Nonoxido VIV Complexes: Prediction of the EPR Spectrum and Electronic Structure of Simple Coordination Compounds and Amavadin

Density functional theory (DFT) calculations of the V-51 hyperfine coupling (HFC) tensor A have been completed for 20 bare V-IV complexes with different donor sets, electric charges, and coordination geometries. Calculations were performed with ORCA and Gaussian software, using functionals BP86, TPSS0, B1LYP, PBE0, B3LYP, B3P, B3PW, O3LYP, BHandHLYP, BHandH, and B2PLYP. Among the basis sets, 6-311g(d,p), 6-311++g(d,p), VTZ,-cc-pVTZ, def2-TZVPP, and the core properties CP(PPP) were tested. The experimental A(ISO) and A(i) (where i = x or z, depending On the geometry and electronic structure of V-IV complex) were compared with the values calculated by DFT methods.
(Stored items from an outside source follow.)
/-- On a freshly built block a first RESET changes nothing, and the rest of the program keeps to the stream. -/
theorem owesStream_of_start {cap : Nat} {p : List Stmt} {r : HostRun} (hcap : 22 ≤ cap) (hp : Stmt.reset ∉ p.tail)
    (hr : (HostRun.start cap).program p = some r) : OwesStream (fedBytes p) r.state := by
  have hstart : OwesStream [] (HostRun.start cap).state := .built hcap
  by_cases hmem : Stmt.reset ∈ p
  · obtain ⟨rest, rfl⟩ : ∃ rest, p = .reset :: rest := by
      cases p with
      | nil => cases hmem
      | cons st rest =>
        rcases List.mem_cons.1 hmem with rfl | hmem
        · exact ⟨rest, rfl⟩
        · exact absurd hmem hp
    exact hstart.of_program hp hr
  · exact hstart.of_program hmem hr

/-! ## Runs of the machine -/

/-- A state of a run under acts that keep the host's duties and issue no RESET, in which the measurements due of the
bytes still to be fed are `total`. -/
structure RunOwes (total : List Meas) (s : State) : Prop where
  inv : Invariants s
  acts : ∀ e ∈ s.script, e.dutiful = true ∧ e.resets = false
  due : s.due (s.script.flatMap Event.fed) = total

/-- The bytes that an act feeds are its operation's. -/
theorem Event.fed_of_decode {w : OpWord} {i : Instr} (h : decode (.op5 w) = .ok i) :
    (Event.call w).fed = Instr.fed i ∧ (Event.inside w).fed = Instr.fed i := by
  have hfed : (Event.call w).fed = Instr.fed i := by
    rw [Event.fed, h]
    cases i <;> rfl
  exact ⟨hfed, hfed⟩

theorem ne_reset_of_not_resets {w : OpWord} {i : Instr} (h : decode (.op5 w) = .ok i)
    (hr : (Event.call w).resets = false) : i ≠ .reset := by
  rintro rfl
  simp [Event.resets, h] at hr

/-- A turn of the block owes what it owed. -/
theorem due_blockTurn {s t : State} (hinv : Invariants s) (h : s.blockTurn.run exec = .next t) (more : List Byte) :
    t.due more = s.due more := by
  cases hc : s.cont with
  | false =>
    rw [blockTurn_run_of_idle hc] at h
    cases h
    rfl
  | true =>
    rw [blockTurn_run_of_cont hc] at h
    obtain ⟨u, hu, rfl⟩ := finishMicro_eq_next h
    rw [due_returnCount, due_microStep hinv hu]

namespace RunOwes

variable {total : List Meas} {s t : State}

/-- A turn that completes and leaves acts of which the state still owes what it did. -/
theorem of_completes {acts : List Event} {o : Out} (hacts : ∀ e ∈ acts, e.dutiful = true ∧ e.resets = false)
    (hcomp : CompletesWith acts o) (ht : o = .next t) (hdue : t.due (acts.flatMap Event.fed) = total) :
    RunOwes total t := by
  obtain ⟨u, hu, hinv, rfl⟩ := hcomp
  obtain rfl : u = t := by simpa [hu] using ht
  exact ⟨hinv, hacts, hdue⟩

theorem of_blockTurn (h : RunOwes total s) (ht : s.blockTurn.run exec = .next t) : RunOwes total t :=
  .of_completes h.acts h.inv.blockTurn_completes ht ((due_blockTurn h.inv ht _).trans h.due)

/-- Every step of the run keeps what is owed in all: it is a turn of the block, an operation that counts its bytes, or
the start of a call. -/
theorem of_step (h : RunOwes total s) (ht : step s = .next t) : RunOwes total t := by
  have hinv := h.inv
  have hacts := h.acts
  have hdue := h.due
  rw [step_eq, if_neg (Nat.not_lt.2 hinv.cap_ok)] at ht
  cases hs : s.script with
  | nil =>
    rw [hs] at ht
    exact h.of_blockTurn ht
  | cons e rest =>
    rw [hs] at ht hacts hdue
    rw [List.flatMap_cons] at hdue
    obtain ⟨⟨hduty, hreset⟩, hrest⟩ := List.forall_mem_cons.1 hacts
    have hinv' := hinv.withScript rest
    cases e with
    | nested p c => cases hduty
    | pass => exact of_blockTurn ⟨hinv', hrest, hdue⟩ ht
    | inside w =>
      obtain ⟨i, hdec, hi⟩ := Event.dutiful_inside hduty
      refine .of_completes hrest (opTurn_completes hdec (hinv'.hostAnytime_completes hi)) ht ?_
      rw [due_hostAnytime hi ((opTurn_run_of_ok hdec).symm.trans ht), ← (Event.fed_of_decode hdec).2]
      exact hdue
    | call w =>
      obtain ⟨i, hdec, hi⟩ := Event.dutiful_call hduty
      dsimp only at ht
      split at ht
      · exact h.of_blockTurn ht
      · rename_i hc
        have hcomp := hinv'.hostPort_completes hi (Bool.eq_false_iff.2 hc)
        refine .of_completes hrest (opTurn_completes hdec hcomp) ht ?_
        rw [due_hostPort hinv' hi (ne_reset_of_not_resets hdec hreset) ((opTurn_run_of_ok hdec).symm.trans ht),
          ← (Event.fed_of_decode hdec).1]
        exact hdue
    | enter =>
      dsimp only at ht
      split at ht
      · exact h.of_blockTurn ht
      · rw [State.enterCall_eq] at ht
        cases ht
        exact ⟨hinv'.callStart, hrest, (due_callStart _ _).trans hdue⟩

theorem of_run (h : RunOwes total s) (n : Nat) (ht : Sys2Proof.core.run n s = .next t) : RunOwes total t := by
  induction n generalizing s with
  | zero =>
    cases ht
    exact h
  | succ n ih =>
    obtain ⟨u, hu, -⟩ := invariantsAreKept s h.inv (List.all_eq_true.2 fun e he => (h.acts e he).1)
    rw [core_run_next n hu] at ht
    exact ih (h.of_step hu) ht

/-- The sink holds the first of what is owed in all. -/
theorem delivered (h : RunOwes total s) : ∃ rest, total = s.sink ++ rest := ⟨_, h.due.symm⟩

end RunOwes

/-- Settles O52: programs statement by statement, runs of the machine step by step. -/
theorem streamDeterminism : Obligations.StreamDeterminism := by
  unfold Obligations.StreamDeterminism
  refine ⟨fun _ _ _ hcap hp hr => (owesStream_of_start hcap hp hr).delivered, fun cap acts n t hcap hacts hrun => ?_⟩
  have hstart : RunOwes (measurementsIn (acts.flatMap Event.fed)) { State.built cap with script := acts } :=
    ⟨(OwesStream.built hcap).inv.withScript acts, hacts, due_built cap _⟩
  have hend := hstart.of_run n hrun
  refine ⟨hend.delivered, fun hscript hc hsrc => ?_⟩
  rw [← hend.due, hscript]
  exact (due_of_drained hend.inv hc hsrc).symm

end Sys2Proof.Machine
end

section
/-! PROOFS. The packet register (R170, R171) and the fields of a complete packet (R172 to R177): each accessor's answer
on a complete packet and its fault on an incomplete one. -/

namespace Sys2Proof.Machine

/-! ## The packet register -/

theorem State.pktRead_of_lt {s : State} {i : Nat} (op : Site) (h : i < s.pkt.length) :
    s.pktRead op i = .ok s.pkt[i] := by
  rw [State.pktRead, List.getElem?_eq_getElem h]

theorem State.pktRead_of_le {s : State} {i : Nat} (op : Site) (h : s.pktLen ≤ i) :
    s.pktRead op i = .error (.pktUnwritten op i) := by
  rw [State.pktRead, List.getElem?_eq_none h]

/-- Settles O18: whether a slot is free decides what PKT_APPEND does, whether it is written what a read answers. -/
theorem packetFillsInOrder : Obligations.PacketFillsInOrder := by
  unfold Obligations.PacketFillsInOrder
  refine ⟨decode_encode .pktClear, fun s => rfl, fun s b => ⟨decode_encode (.pktAppend b), fun h => ?_, fun h => ?_⟩,
    fun s op i => ⟨State.pktRead_of_lt op, State.pktRead_of_le op⟩⟩
  · rw [exec, execPktAppend, State.pktAppend_of_lt b h]
    rfl
  · rw [exec, execPktAppend, State.pktAppend_of_le b h.ge]
    rfl

/-- A packet register of 22 slots is a packet, slot by slot (R89). -/
theorem packet_slots {s : State} (h : s.pkt.length = 22) :
    ∃ p : Packet, s.pkt = p.toList ∧ ∀ (i : Nat) (hi : i < 22), s.pkt[i] = p[i] := by
  obtain ⟨p, hpkt, -⟩ := packet_of_pkt_length h
  exact ⟨p, hpkt, fun i hi => by simp [hpkt]⟩

/-! ## What each accessor answers -/

/-- PKT_INDEX_BYTE of a complete packet (R172). -/
theorem exec_pktIndexByte_of_toList {s : State} {p : Packet} (h : s.pkt = p.toList) :
    exec .pktIndexByte s = .next { s with ret := .byte (packetIndex p) } := by
  rw [exec, execPktIndexByte, State.field_of_toList _ _ h]
  rfl

/-- PKT_SPEED of a complete packet (R173). -/
theorem exec_pktSpeed_of_toList {s : State} {p : Packet} (h : s.pkt = p.toList) :
    exec .pktSpeed s = .next { s with ret := .u16 (packetSpeed p) } := by
  rw [exec, execPktSpeed, State.field_of_toList _ _ h]
  rfl

/-- DEC_ANGLE of a complete packet with an index byte in range (R174). -/
theorem exec_decAngle_of_valid {s : State} {p : Packet} (k : Fin 4) (h : s.pkt = p.toList)
    (hi : indexOk (packetIndex p) = true) :
    exec (.decAngle k) s = .next { s with ret := .u16 (angleOf (packetIndex p) k) } := by
  simp [exec, execDecAngle, State.decAngle, State.packet_of_toList _ h, hi, State.returns]

/-- DEC_ANGLE of a complete packet with an index byte out of range (R174). -/
theorem exec_decAngle_of_index {s : State} {p : Packet} (k : Fin 4) (h : s.pkt = p.toList)
    (hi : indexOk (packetIndex p) = false) : exec (.decAngle k) s = .fault (.decodeInvalid (packetIndex p)) := by
  simp [exec, execDecAngle, State.decAngle, State.packet_of_toList _ h, hi]

/-- DEC_DIST of a complete packet (R175). -/
theorem exec_decDist_of_toList {s : State} {p : Packet} (k : Fin 4) (h : s.pkt = p.toList) :
    exec (.decDist k) s = .next { s with ret := .u16 (distanceOf p k) } := by
  rw [exec, execDecDist, State.decDist, State.field_of_toList _ _ h]
  rfl

/-- DEC_MEASUREMENTS of a complete packet with an index byte in range (R176). -/
theorem exec_decMeasurements_of_valid {s : State} {p : Packet} (h : s.pkt = p.toList)
    (hi : indexOk (packetIndex p) = true) :
    exec .decMeasurements s = .next { s with ret := .pairs (measurementsOf p) } := by
  rw [exec, execDecMeasurements, State.decMeasurements_of_valid h hi]
  rfl

/-! ## The obligations -/

/-- Settles O19: byte 1, and bytes 3 and 2 as one word, of the packet that the register holds. -/
theorem indexAndSpeedFieldsRead : Obligations.IndexAndSpeedFieldsRead := by
  unfold Obligations.IndexAndSpeedFieldsRead
  refine ⟨decode_encode .pktIndexByte, decode_encode .pktSpeed, fun s hlen => ?_, fun s hlen => ⟨?_, ?_⟩⟩
  · obtain ⟨p, hpkt, hslot⟩ := packet_slots hlen
    rw [hslot 1 (by decide), hslot 2 (by decide), hslot 3 (by decide), ← le16_eq_append]
    exact ⟨exec_pktIndexByte_of_toList hpkt, exec_pktSpeed_of_toList hpkt⟩
  · rw [exec, execPktIndexByte, State.field_of_ne _ _ hlen.ne]
    rfl
  · rw [exec, execPktSpeed, State.field_of_ne _ _ hlen.ne]
    rfl

/-- Settles O20: the index byte decides between answer and fault, and an index of at most 249 gives an angle of at most
359. -/
theorem angleIsNormalised : Obligations.AngleIsNormalised := by
  unfold Obligations.AngleIsNormalised
  refine fun s k => ⟨decode_encode (.decAngle k), fun hlen hlo hhi => ?_, fun hlen hout => ?_, fun hlen => ?_⟩
  · obtain ⟨p, hpkt, hidx⟩ := packet_of_pkt_length hlen
    rw [hidx] at hlo hhi ⊢
    have hok := (indexOk_iff_le _).2 ⟨hlo, hhi⟩
    have hmax : (packetIndex p).toNat ≤ 249 := hhi
    have hval := angleOf_toNat k hmax
    exact ⟨angleOf (packetIndex p) k, hval, by omega, exec_decAngle_of_valid k hpkt hok⟩
  · obtain ⟨p, hpkt, hidx⟩ := packet_of_pkt_length hlen
    rw [hidx] at hout ⊢
    exact exec_decAngle_of_index k hpkt (Bool.eq_false_iff.2 (mt (indexOk_iff_le _).1 hout))
  · rw [exec, execDecAngle, State.decAngle, State.packet_of_ne _ hlen.ne]
    rfl

/-- Settles O21: the mask keeps the 14 low bits of the slot's word. -/
theorem distanceIsMasked : Obligations.DistanceIsMasked := by
  unfold Obligations.DistanceIsMasked
  refine fun s k => ⟨decode_encode (.decDist k), fun hlen => ?_, fun hlen => ?_⟩
  · obtain ⟨p, hpkt, hslot⟩ := packet_slots hlen
    refine ⟨distanceOf p k, ?_, exec_decDist_of_toList k hpkt⟩
    rw [hslot (4 + 4 * k.val) (by omega), hslot (5 + 4 * k.val) (by omega)]
    exact distanceOf_toNat p k
  · rw [exec, execDecDist, State.decDist, State.field_of_ne _ _ hlen.ne]
    rfl

/-- Settles O22: the k-th pair is the angle and the distance of slot k, each what its own accessor answers; a fault is
that of the first slot's DEC_ANGLE. -/
theorem measurementsInSlotOrder : Obligations.MeasurementsInSlotOrder := by
  unfold Obligations.MeasurementsInSlotOrder
  refine ⟨decode_encode .decMeasurements, fun s hlen hlo hhi => ?_, fun s hlen hout => ?_, fun s hlen => ?_⟩
  · obtain ⟨p, hpkt, hidx⟩ := packet_of_pkt_length hlen
    rw [hidx] at hlo hhi
    have hok := (indexOk_iff_le _).2 ⟨hlo, hhi⟩
    exact ⟨measurementsOf p, exec_decMeasurements_of_valid hpkt hok, measurementsOf_length p, fun k =>
      ⟨angleOf (packetIndex p) k, distanceOf p k, measurementsOf_slot p k, exec_decAngle_of_valid k hpkt hok,
        exec_decDist_of_toList k hpkt⟩⟩
  · obtain ⟨p, hpkt, hidx⟩ := packet_of_pkt_length hlen
    rw [hidx] at hout ⊢
    rw [exec, execDecMeasurements,
      State.decMeasurements_of_index hpkt (Bool.eq_false_iff.2 (mt (indexOk_iff_le _).1 hout))]
    rfl
  · rw [exec, execDecMeasurements, State.decMeasurements_of_ne hlen.ne]
    rfl

/-- An instruction that only reads, if it completes, changes the value handed back only (R177, R195). -/
theorem exec_of_readsOnly {i : Instr} {s t : State} (hi : readsOnly i = true) (h : exec i s = .next t) :
    ∃ v, t = { s with ret := v } := by
  cases exec_next h with
  | reads _ v _ => exact ⟨v, rfl⟩
  | fsmPause _ hpause => rcases hpause with rfl | rfl <;> cases hi
  | _ => cases hi

/-- Settles O23: the eight operations only read. -/
theorem accessorsChangeNothing : Obligations.AccessorsChangeNothing := by
  unfold Obligations.AccessorsChangeNothing
  intro i s t hi h
  have hreads : readsOnly i = true := by
    rcases hi with rfl | rfl | ⟨k, rfl⟩ | ⟨k, rfl⟩ | rfl | rfl | rfl | rfl <;> rfl
  obtain ⟨v, rfl⟩ := exec_of_readsOnly hreads h
  rfl

end Sys2Proof.Machine
end

section
/-! PROOFS. The packet validator (R190 to R193): what the three checks answer on a complete packet and their faults on
an incomplete one. The checksum rests on one fact: the loop's accumulator is a weighted sum that never wraps. -/

namespace Sys2Proof.Machine

/-! ## What a field of the packet register answers -/

/-- An operation that hands back a field of a complete packet changes nothing else (R195). -/
theorem State.answers_field_of_toList {α : Type} {s : State} {p : Packet} (op : Site) (f : Packet → α) (g : α → Ret)
    (h : s.pkt = p.toList) : s.answers (s.field op f) g = .next { s with ret := g (f p) } := by
  rw [State.field_of_toList op f h]
  rfl

/-- An operation that hands back a field of the packet faults while a slot is unwritten (R27). -/
theorem State.answers_field_of_ne {α : Type} {s : State} (op : Site) (f : Packet → α) (g : α → Ret)
    (h : s.pktLen ≠ 22) : s.answers (s.field op f) g = .fault (.pktUnwritten op s.pktLen) := by
  rw [State.field_of_ne op f h]
  rfl

/-- VAL_INDEX of a complete packet (R190). -/
theorem exec_valIndex_of_toList {s : State} {p : Packet} (h : s.pkt = p.toList) :
    exec .valIndex s = .next { s with ret := .bool (indexOk (packetIndex p)) } :=
  State.answers_field_of_toList .valIndex _ .bool h

/-- VAL_CHECKSUM of a complete packet (R191). -/
theorem exec_valChecksum_of_toList {s : State} {p : Packet} (h : s.pkt = p.toList) :
    exec .valChecksum s = .next { s with ret := .u16 (checksumOf p) } :=
  State.answers_field_of_toList .valChecksum _ .u16 h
The results indicated that, based on the mean absolute percentage deviation (MAPD), the best functional to predict A(iso) or A(i) is the double hybrid B2PLYP. With this functional and the basis set VTZ, it is possible to predict the A(iso) and A(z) of the EPR spectrum of amavadin with deviations of -1.1% and -2.0% from the experimental values. The results allowed us to divide the spectra of nonoxido V-IV compounds in three types-called type 1, type 2, and type 3, characterized by different composition of the singly occupied molecular orbital (SOMO) and relationship between the values of A(x), A(y), and A(z). For type 1 spectra, A(z) >> A(x) approximate to A(y) and A(z) is in the range of (135-155) x 10(-4) cm(-1); for type 2 spectra, A(x) approximate to A(y) >> A(z) and A(x) approximate to A(y) are in the range of (90-120) x 10(-4) cm(-1); and for the intermediate spectra of type 3, A(z) > A(y) > A(x) or A(x) > A(y), > A(z,) with A(z) or A(x) values in the range of (120-135) x 10(-4) cm(-1). The electronic structure of the V-IV species was also discussed, and the results showed that the values of A(x) or A(z) are correlated with the percent contribution of V-d(xy) orbital in the SOMO. Similarly to (VO)-O-IV species, for amavadin the SOMO is based mainly on the V-d(xy), orbital, and this accounts for the large experimental value of A(z) (153 X 10(-4) cm(-1)).